121. Let the two expressions in Ex. 2, Art. 118, be written in the form
2x^3 + x^2 - x - 2 =(x - 1)(2x^2 + 3x + 2), 3x^3 - 2x^2 +x-2 =(x - 1)(3x^2 + x + 2).
Then their highest common factor is x — 1, and therefore 2 x^2 +3x+2 and 3 x^2 + x +2 have no algebraic common divisor. If, however, we put x=6, then
2x^3 + x^2+x-2 = 460, and 3 x^3 - 2 x^2 + x - 2 = 580 ;
and the greatest common measure of 460 and 580 is 20; whereas 5 is the numerical value x — 1, the algebraic highest common factor. Thus the numerical values of the algebraic highest common factor and of the arithmetical greatest common measure do not in this case agree.
The reason may be explained as follows : when x = 6, the expressions 2 x^2 + 3 x + 2 and 3 x^2+ x + 2 become equal to 92 and 116 respectively, and have a common arithmetical factor 4; whereas the expressions have no algebraic common factor.

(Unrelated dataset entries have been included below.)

-- ==== Sys2Proof/Laws/Memory.lean ====
section
/-! SUPPORT. Accesses to memory keep its canonical form: those of the units, of the coherent masters, and of the cores' caches and write
buffers. -/

namespace Sys2Proof.Machine

variable {s t : State}

/-! Folds. -/

theorem foldl_keeps {α β : Type} {P : β → Prop} {f : β → α → β} (hf : ∀ b a, P b → P (f b a)) (l : List α) :
    ∀ b, P b → P (l.foldl f b) := by
  induction l with
  | nil => exact fun _ h => h
  | cons a l ih => exact fun b h => ih _ (hf b a h)

theorem times_keeps {P : State → Prop} {f : Nat → State → State} (hf : ∀ i s, P s → P (f i s)) (n : Nat) (s : State) (h : P s) :
    P (times n f s) := foldl_keeps (fun s i h => hf i s h) _ s h

theorem when_keeps {P : State → Prop} (c : Bool) {f : State → State} (h : P s) (hf : P s → P (f s)) : P (s.when c f) := by
  cases c
  · exact h
  · exact hf h

/-! What leaves memory alone. -/

/-- The two states hold the same memory. -/
structure SameMem (s t : State) : Prop where
  eq : t.mem = s.mem

theorem SameMem.refl (s : State) : SameMem s s := ⟨rfl⟩
theorem SameMem.trans {u : State} (h : SameMem s t) (h' : SameMem t u) : SameMem s u := ⟨h'.eq.trans h.eq⟩
theorem SameMem.wf (h : SameMem s t) (hs : memWf s = true) : memWf t = true := by simpa only [memWf, h.eq] using hs
theorem evTouches.sameMem {l : List Nat} (h : evTouches s t l) : SameMem s t := ⟨by rw [h.1]⟩

theorem SameMem.ite {c : Prop} {_ : Decidable c} {u : State} (h : SameMem s t) (h' : SameMem s u) : SameMem s (if c then t else u) := by
  split
  · exact h
  · exact h'

theorem SameMem.when (h : SameMem s t) (c : Bool) {f : State → State} (hf : SameMem t (f t)) : SameMem s (t.when c f) := by
  cases c
  · exact h
  · exact h.trans hf

theorem SameMem.wr (h : SameMem s t) (a : Nat) (v : Word) : SameMem s (t.wr a v) := ⟨h.eq⟩
theorem SameMem.wrN (h : SameMem s t) (a n : Nat) : SameMem s (t.wrN a n) := h.wr _ _
theorem SameMem.sf (h : SameMem s t) (a : Nat) (f : Fld) (n : Nat) : SameMem s (t.sf a f n) := h.wr _ _
theorem SameMem.cntN (h : SameMem s t) (a n : Nat) : SameMem s (t.cntN a n) := h.wrN _ _
theorem SameMem.cnt (h : SameMem s t) (a : Nat) : SameMem s (t.cnt a) := h.cntN _ _
theorem SameMem.wr64 (h : SameMem s t) (lo hi : Nat) (v : BitVec 64) : SameMem s (t.wr64 lo hi v) := (h.wr _ _).wr _ _
theorem SameMem.emit (h : SameMem s t) (o : Output) : SameMem s (t.emit o) := ⟨h.eq⟩
theorem SameMem.fire (h : SameMem s t) (src : Nat) : SameMem s (t.fire src) := h.trans (evTouches_fire t src).sameMem
theorem SameMem.raiseAt (h : SameMem s t) (a n : Nat) (e : Site) (addr : Nat) : SameMem s (t.raiseAt a n e addr) :=
  h.trans (evTouches_raiseAt t a n e addr).sameMem
theorem SameMem.mcChErr (h : SameMem s t) (n b : Nat) : SameMem s (t.mcChErr n b) := h.raiseAt _ _ _ _
theorem SameMem.setMc (h : SameMem s t) (n : Nat) (x : McCh) : SameMem s (t.setMc n x) := ⟨h.eq⟩
theorem SameMem.setBank (h : SameMem s t) (n b : Nat) (x : McBank) : SameMem s (t.setBank n b x) := h.setMc _ _
theorem SameMem.setWordErr (h : SameMem s t) (p e : Nat) : SameMem s (t.setWordErr p e) := ⟨h.eq⟩

theorem SameMem.clearErrs (h : SameMem s t) (ps : List Nat) : SameMem s (t.clearErrs ps) :=
  foldl_keeps (P := SameMem s) (f := fun s p => s.setWordErr p 0) (fun _ _ h => h.setWordErr _ _) ps t h

theorem SameMem.calTrigger (h : SameMem s t) (d : Nat) : SameMem s (t.calTrigger d) := by
  unfold State.calTrigger
  exact (h.sf _ _ _).ite ⟨h.eq⟩

theorem SameMem.calEnd (h : SameMem s t) (d : Nat) : SameMem s (t.calEnd d) := by
  unfold State.calEnd
  refine h.ite (SameMem.ite (SameMem.calTrigger (SameMem.sf ?_ _ _ _) _) ?_) <;>
    exact ((((h.sf _ _ _).sf _ _ _).sf _ _ _).cnt _).fire _

theorem SameMem.chopCorrect (h : SameMem s t) (u : Nat) : SameMem s (t.chopCorrect u) := by
  unfold State.chopCorrect State.setChop State.freeNext State.setAx
  exact ⟨h.eq⟩

theorem SameMem.staged (h : SameMem s t) (l : List (Nat × Nat)) : SameMem s { t with calStaged := l } := ⟨h.eq⟩
theorem SameMem.freeAt (h : SameMem s t) (n : Nat) : SameMem s { t with freeIx := n } := ⟨h.eq⟩

theorem SameMem.calDiscard (h : SameMem s t) (d u : Nat) : SameMem s (t.calDiscard d u) := by
  unfold State.calDiscard
  exact ((h.staged _).calEnd _).ite h

theorem SameMem.calApply (h : SameMem s t) (d u : Nat) : SameMem s (t.calApply d u) := by
  unfold State.calApply
  have h1 : SameMem s (t.when (d == 7) (·.chopCorrect u)) := h.when _ ((SameMem.refl t).chopCorrect u)
  exact (((h1.staged _).cnt _).calEnd _).ite h

theorem SameMem.emptyBanks (h : SameMem s t) (n : Nat) : SameMem s (t.emptyBanks n) := h.setMc _ _

theorem SameMem.startTraining (h : SameMem s t) (n : Nat) (b : Bool) : SameMem s (t.startTraining n b) := by
  unfold State.startTraining
  exact ((((((h.sf _ _ _).sf _ _ _).sf _ _ _).sf _ _ _).sf _ _ _).emptyBanks _).calDiscard _ _

theorem SameMem.activate (h : SameMem s t) (n b x : Nat) : SameMem s (t.activate n b x) := by
  unfold State.activate
  exact SameMem.ite (((h.setBank _ _ _).cnt _).setMc _ _) ((h.setBank _ _ _).cnt _)

theorem SameMem.nref (h : SameMem s t) (n : Nat) (w : Nat × Nat) : SameMem s (t.nref n w) := by
  unfold State.nref
  exact (((h.setMc _ _).setBank _ _ _).emit _).cnt _

theorem SameMem.refreshOne (h : SameMem s t) (n : Nat) : SameMem s (t.refreshOne n) := by
  unfold State.refreshOne
  have h1 := fun x => (((h.sf (R.MC_CH_STAT n) F.MC_CH_STAT_DEBT (t.debt n - 1)).cnt (R.MC_REFRESHES n)).setMc n x).calApply (4 + n / 3) (n % 3)
  exact h.ite (SameMem.ite (((h1 _).setMc _ _).startTraining _ _) (h1 _))

theorem SameMem.slotOne {n : Nat} (h : s.slotOne n = some t) : SameMem s t := by
  unfold State.slotOne at h
  split at h
  · cases h; exact (SameMem.refl s).refreshOne n
  · obtain ⟨w, -, rfl⟩ := Option.map_eq_some_iff.mp h
    exact (SameMem.refl s).nref n w

theorem SameMem.touchRow (h : SameMem s t) (n off : Nat) : SameMem s (t.touchRow n off).1 := by
  have hs : ∀ k, SameMem s (times k (fun _ u => (u.slotOne n).getD u) t) := fun k =>
    times_keeps (P := SameMem s) (fun _ u hu => by
      cases hs : u.slotOne n with
      | none => exact hu
      | some v => exact hu.trans (SameMem.slotOne hs)) k t h
  unfold State.touchRow
  dsimp only
  generalize (times ((t.mc n).owed.length + 1) (fun _ s => (s.slotOne n).getD s) t) = u, hs ((t.mc n).owed.length + 1) = hu
  split
  · exact hu.setBank _ _ _
  · exact hu.activate _ _ _

theorem SameMem.dramCe (h : SameMem s t) (n : Nat) (ws : List Nat) : SameMem s (t.dramCe n ws) := by
  have h1 := ((h.cntN (R.MC_CE n) ws.length).mcChErr n 0).fire (978 + 4 * n)
  unfold State.dramCe
  exact h.ite (SameMem.ite ((h1.cnt _).clearErrs _) h1)

theorem SameMem.dramEcc (h : SameMem s t) (n a : Nat) : SameMem s (t.dramEcc n a).1 := by
  have h2 := fun ws => h.dramCe n ws
  unfold State.dramEcc
  dsimp only
  split
  · exact ((((h2 _).cnt _).wr64 _ _ _).raiseAt _ _ _ _).fire _
  · exact h2 _

theorem SameMem.sramCe (h : SameMem s t) : SameMem s t.sramCe := (h.cnt _).fire _
theorem SameMem.sramUe (h : SameMem s t) (a : Nat) : SameMem s (t.sramUe a) := by
  unfold State.sramUe
  exact (((h.cnt _).wr64 _ _ _).raiseAt _ _ _ _).fire _

theorem SameMem.sramEcc (h : SameMem s t) (a : Nat) : SameMem s (t.sramEcc a).1 := by
  unfold State.sramEcc
  dsimp only
  split
  · exact h.sramCe.setWordErr _ _
  · split
    · exact h.sramUe _
    · exact h

/-! What keeps the canonical form. -/

theorem memWf_freeWord (p : Nat) (h : memWf s = true) : memWf (s.freeWord p) = true :=
  ((SameMem.refl _).freeAt _).wf (times_keeps (P := fun u : State => memWf u = true)
    (f := fun i t => t.setRaw (8 * p + i) ((s.freeBytes 8).getD i 0)) (fun _ _ hu => memWf_setRaw _ _ hu) 8 s h)

theorem memWf_upset (a e : Nat) (h : memWf s = true) : memWf (s.upset a e) = true := by
  unfold State.upset
  dsimp only
  split
  · exact h
  · exact ((SameMem.refl _).setWordErr _ _).wf (when_keeps (P := fun u : State => memWf u = true) _ h (fun h => memWf_freeWord _ h))

theorem memWf_writeReq (n : Nat) (r : McReq) (h : memWf s = true) : memWf (s.writeReq n r) = true := by
  unfold State.writeReq
  exact (((SameMem.refl _).clearErrs _).emit _).wf (memWf_wrBytes _ _ (((SameMem.refl s).cnt _).wf h))

theorem memWf_finishReq (n : Nat) (r : McReq) (h : memWf s = true) : memWf (s.finishReq n r) = true := by
  have hx := ((SameMem.refl s).dramEcc n r.addr).wf h
  unfold State.finishReq
  generalize s.dramEcc n r.addr = x at hx ⊢
  dsimp only
  split
  · exact ((SameMem.refl _).emit _).wf hx
  · split
    · exact ((SameMem.refl _).emit _).wf hx
    · exact (((SameMem.refl _).clearErrs _).emit _).wf (memWf_wrBytes _ _ hx)

theorem memWf_serveReq (n : Nat) (r : McReq) (h : memWf s = true) : memWf (s.serveReq n r) = true := by
  have hx := ((SameMem.refl s).touchRow n (s.chanAddr r.addr).2).wf h
  unfold State.serveReq
  generalize s.touchRow n (s.chanAddr r.addr).2 = x at hx ⊢
  have hy := when_keeps (P := fun u : State => memWf u = true) (x.2 && !r.acted) (f := (·.cnt (R.MC_ROW_HITS n))) hx
    (fun h => ((SameMem.refl x.1).cnt _).wf h)
  dsimp only
  split
  · exact memWf_writeReq _ _ hy
  · exact memWf_finishReq _ _ (((SameMem.refl _).cnt _).wf hy)

theorem memWf_settle (n a : Nat) (h : memWf s = true) : memWf (s.settle n a) = true := by
  have h0 := fun x => ((SameMem.refl s).setMc n x).wf h
  unfold State.settle
  dsimp only
  generalize hu : s.setMc n _ = u
  have hw : memWf u = true := hu ▸ h0 _
  clear hu h0
  refine foldl_keeps (P := fun u : State => memWf u = true) (fun u r hu => memWf_serveReq _ _ hu) _ _ ?_
  exact foldl_keeps (P := fun u : State => memWf u = true) (fun u r hu => memWf_finishReq _ _ hu) _ _ hw

theorem memWf_openBlock (a : Nat) (h : memWf s = true) : memWf (s.openBlock a) = true := by
  have hx := memWf_settle (s.chanAddr a).1 a h
  have hy := ((SameMem.refl (s.settle (s.chanAddr a).1 a)).touchRow (s.chanAddr a).1 (s.chanAddr a).2).wf hx
  unfold State.openBlock
  dsimp only
  generalize (s.settle (s.chanAddr a).1 a).touchRow (s.chanAddr a).1 (s.chanAddr a).2 = y at hy ⊢
  exact when_keeps (P := fun u : State => memWf u = true) y.2 (f := (·.cnt (R.MC_ROW_HITS (s.chanAddr a).1))) hy
    (fun h => ((SameMem.refl _).cnt _).wf h)

theorem memWf_readPiece (a : Nat) (h : memWf s = true) : memWf (s.readPiece a).1 = true := by
  unfold State.readPiece
  split
  · exact ((SameMem.refl s).sramEcc a).wf h
  · have ho := memWf_openBlock a h
    generalize s.openBlock a = u at ho ⊢
    exact (((SameMem.refl u).cnt _).dramEcc _ _).wf ho

theorem memWf_putPiece (a : Nat) (bs : List (BitVec 8)) (h : memWf s = true) : memWf (s.putPiece a bs).1 = true := by
  unfold State.putPiece
  split
  · have hx : memWf (if partialWord a bs.length then s.sramEcc a else (s, false)).1 = true := by
      split
      · exact ((SameMem.refl s).sramEcc a).wf h
      · exact h
    generalize (if partialWord a bs.length then s.sramEcc a else (s, false)) = x at hx ⊢
    dsimp only
    split
    · exact hx
    · exact ((SameMem.refl _).setWordErr _ _).wf (memWf_wrBytes bs a hx)
  · have ho := memWf_openBlock a h
    generalize s.openBlock a = u at ho ⊢
    dsimp only
    split
    · have hx := (((SameMem.refl u).cnt (R.MC_RMW (u.chanAddr a).1)).dramEcc (u.chanAddr a).1 a).wf ho
      generalize (u.cnt (R.MC_RMW (u.chanAddr a).1)).dramEcc (u.chanAddr a).1 a = x at hx ⊢
      split
      · exact hx
      · exact ((SameMem.refl _).clearErrs _).wf (memWf_wrBytes bs a hx)
    · exact ((SameMem.refl _).clearErrs _).wf (memWf_wrBytes bs a (((SameMem.refl u).cnt _).wf ho))

/-- A unit's read keeps the canonical form (R26, R289, R390). -/
theorem memWf_memRead (a n : Nat) (h : memWf s = true) : memWf (s.memRead a n).1 = true :=
  foldl_keeps (P := fun x : State × Bool => memWf x.1 = true) (f := fun x (p : Nat × Nat) => let y := x.1.readPiece p.1; (y.1, x.2 || y.2))
    (fun _ _ hx => memWf_readPiece _ hx) _ (s, false) h

/-- A unit's write keeps the canonical form (R290, R390). -/
theorem memWf_memPut (a : Nat) (bs : List (BitVec 8)) (h : memWf s = true) : memWf (s.memPut a bs).1 = true :=
  foldl_keeps (P := fun x : State × Bool => memWf x.1 = true) (f := fun x (p : Nat × Nat) =>
    let y := x.1.putPiece p.1 ((bs.drop (p.1 - a)).take p.2)
    (y.1, x.2 || y.2)) (fun _ _ hx => memWf_putPiece _ _ hx) _ (s, false) h

theorem memWf_ringPut (base size off : Nat) (bs : List (BitVec 8)) (h : memWf s = true) : memWf (s.ringPut base size off bs).1 = true :=
  memWf_memPut _ _ (memWf_memPut _ _ h)

/-! The coherent masters. -/

theorem memWf_cohRead (a n : Nat) (h : memWf s = true) : memWf (s.cohRead a n).1 = true :=
  foldl_keeps (P := fun x : State × Bool => memWf x.1 = true)
    (fun x p hx => by dsimp only; split; exacts [hx, memWf_memRead _ _ hx]) _ (s, false) h

theorem memWf_cohPut (a : Nat) (bs : List (BitVec 8)) (h : memWf s = true) : memWf (s.cohPut a bs).1 = true :=
  foldl_keeps (P := fun x : State × Bool => memWf x.1 = true)
    (fun x p hx => by
      have hy := memWf_memPut p.1 ((bs.drop (p.1 - a)).take p.2) hx
      dsimp only
      generalize x.1.memPut p.1 ((bs.drop (p.1 - a)).take p.2) = y at hy ⊢
      split
      · exact hy
      · split
        · exact SameMem.wf (s := y.1) ⟨rfl⟩ hy
        · exact hy) _ (s, false) h

theorem SameMem.setLine (h : SameMem s t) (a : Nat) (l : CacheLine) : SameMem s (t.setLine a l) := ⟨h.eq⟩
theorem SameMem.dropLine (h : SameMem s t) (a : Nat) : SameMem s (t.dropLine a) := ⟨h.eq⟩
theorem SameMem.freeNext (h : SameMem s t) : SameMem s t.freeNext := ⟨h.eq⟩

theorem memWf_cleanLine (a : Nat) (keep : Bool) (h : memWf s = true) : memWf (s.cleanLine a keep) = true := by
  unfold State.cleanLine
  split
  · rename_i l _
    have hx : memWf (if l.dirty then (s.memPut (a / 64 * 64) l.data).1 else s) = true := by
      split
      · exact memWf_memPut _ _ h
      · exact h
    generalize (if l.dirty then (s.memPut (a / 64 * 64) l.data).1 else s) = u at hx ⊢
    dsimp only
    split
    · exact ((SameMem.refl u).setLine _ _).wf hx
    · exact ((SameMem.refl u).dropLine _).wf hx
  · exact h

theorem memWf_fillLine (a : Nat) (h : memWf s = true) : memWf (s.fillLine a).1 = true := by
  unfold State.fillLine
  split
  · exact h
  · have hx : memWf (if s.cache.length < cacheLines then s else
        match s.cache[Config.victim s.freeIx % s.cache.length]? with
        | some e => (s.cleanLine (64 * e.1) false).freeNext
        | none => s) = true := by
      split
      · exact h
      · split
        · exact ((SameMem.refl _).freeNext).wf (memWf_cleanLine _ _ h)
        · exact h
    generalize (if s.cache.length < cacheLines then s else
        match s.cache[Config.victim s.freeIx % s.cache.length]? with
        | some e => (s.cleanLine (64 * e.1) false).freeNext
        | none => s) = u at hx ⊢
    have hy := memWf_memRead (a / 64 * 64) 64 hx
    dsimp only
    generalize u.memRead (a / 64 * 64) 64 = x at hy ⊢
    split
    · exact hy
    · exact ((SameMem.refl _).setLine _ _).wf hy

theorem memWf_corePuts (n a : Nat) (bs : List (BitVec 8)) (h : memWf s = true) : memWf (s.corePuts n a bs).1 = true :=
  foldl_keeps (P := fun x : State × Bool => memWf x.1 = true)
    (fun x p hx => by
      have hy := memWf_fillLine p.1 hx
      dsimp only
      generalize x.1.fillLine p.1 = y at hy ⊢
      split
      · exact ((SameMem.refl y.1).setLine _ _).wf hy
      · exact hy) _ (s, false) h

theorem memWf_drainOne (e : WbEnt) (h : memWf s = true) : memWf (s.drainOne e) = true := by
  unfold State.drainOne
  split
  · exact memWf_cleanLine _ _ h
  · have hx := memWf_corePuts e.hart e.addr e.data h
    generalize s.corePuts e.hart e.addr e.data = x at hx ⊢
    dsimp only
    split
    · exact ((SameMem.refl _).emit _).wf hx
    · exact hx

/-- Draining a write buffer keeps the canonical form (R374). -/
theorem memWf_drain (n : Nat) (h : memWf s = true) : memWf (s.drain n) = true :=
  foldl_keeps (P := fun u : State => memWf u = true) (fun _ e hu => memWf_drainOne e hu) _ _ h

end Sys2Proof.Machine
end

It will thus often happen that the highest common factor of two expressions and their numerical greatest common measure, when the letters have particular values, are not the same ; for this reason the term greatest common measure is inappropriate when applied to algebraic quantities.
EXAMPLES XI. c.
Find the highest common factor of the following expressions :
1. x^3 + 2x^2-13x+10, x^3 + x^2- 10x + 8. 2. x^3 - 5x^2 - 99x + 40, x^3 - 6x^2 - 86 x + 35. 3. x^3 + 2 x^2 - 8 x - 16, x^3 + 8 x^2 - 8 x - 24. 4. x^3 - x^2 - 5x - 3, x^3 - 4 x^2 - 11 x - 6. 5. x^3 + 3x^2 - 8x - 24, x^3 + 3 x^2 - 3x - 9. 6. a^3 - 5 a^2x + 7 ax^2 , a^3 - 3 ax^2 + 2 x^3. 7. 2x^3-5x^2+ 11x + 7, 4x^3- 11x^2 + 25x+ 7. 8. 2 x^3 + 4 x^2 - 7 x - 14, 6 x^3 - 10 x^2 - 21 x + 35.